## Task item
Set down the line that contains "def exec (i" and every line after it to the end of the entries, exactly as they stand and nothing more.

(Collected data entries)
-- ==== Sys2Proof/Machine/Dispatch.lean ====
section
/-! DEFINITION. The meaning of every instruction, one arm each (spec/40_step_cycle.md R115). -/

namespace Sys2Proof.Machine

def exec (i : Instr) (s : State) : Host.Outcome State Fault Refusal :=
  match i with
  | .nop => Sys2Proof.Machine.execNop s
  | .halt => Sys2Proof.Machine.execHalt s
  | .push imm => Sys2Proof.Machine.execPush imm s
  | .pop => Sys2Proof.Machine.execPop s
  | .add => Sys2Proof.Machine.execAdd s
  | .mul => Sys2Proof.Machine.execMul s
  | .sub => Sys2Proof.Machine.execSub s
  | .div => Sys2Proof.Machine.execDiv s
  | .jump => Sys2Proof.Machine.execJump s
  | .loadU8 => Sys2Proof.Machine.execLoadU8 s
  | .storeU8 => Sys2Proof.Machine.execStoreU8 s
  | .swap => Sys2Proof.Machine.execSwap s
  | .dupe => Sys2Proof.Machine.execDupe s
  | .dupeAt imm => Sys2Proof.Machine.execDupeAt imm s
  | .interrupt code => Sys2Proof.Machine.execInterrupt code s
  | .call => Sys2Proof.Machine.execCall s
  | .ret => Sys2Proof.Machine.execRet s

end Sys2Proof.Machine
end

## Answer box
def exec (i : Instr) (s : State) : Host.Outcome State Fault Refusal :=
  match i with
  | .nop => Sys2Proof.Machine.execNop s
  | .halt => Sys2Proof.Machine.execHalt s
  | .push imm => Sys2Proof.Machine.execPush imm s
  | .pop => Sys2Proof.Machine.execPop s
  | .add => Sys2Proof.Machine.execAdd s
  | .mul => Sys2Proof.Machine.execMul s
  | .sub => Sys2Proof.Machine.execSub s
  | .div => Sys2Proof.Machine.execDiv s
  | .jump => Sys2Proof.Machine.execJump s
  | .loadU8 => Sys2Proof.Machine.execLoadU8 s
  | .storeU8 => Sys2Proof.Machine.execStoreU8 s
  | .swap => Sys2Proof.Machine.execSwap s
  | .dupe => Sys2Proof.Machine.execDupe s
  | .dupeAt imm => Sys2Proof.Machine.execDupeAt imm s
  | .interrupt code => Sys2Proof.Machine.execInterrupt code s
  | .call => Sys2Proof.Machine.execCall s
  | .ret => Sys2Proof.Machine.execRet s

end Sys2Proof.Machine
end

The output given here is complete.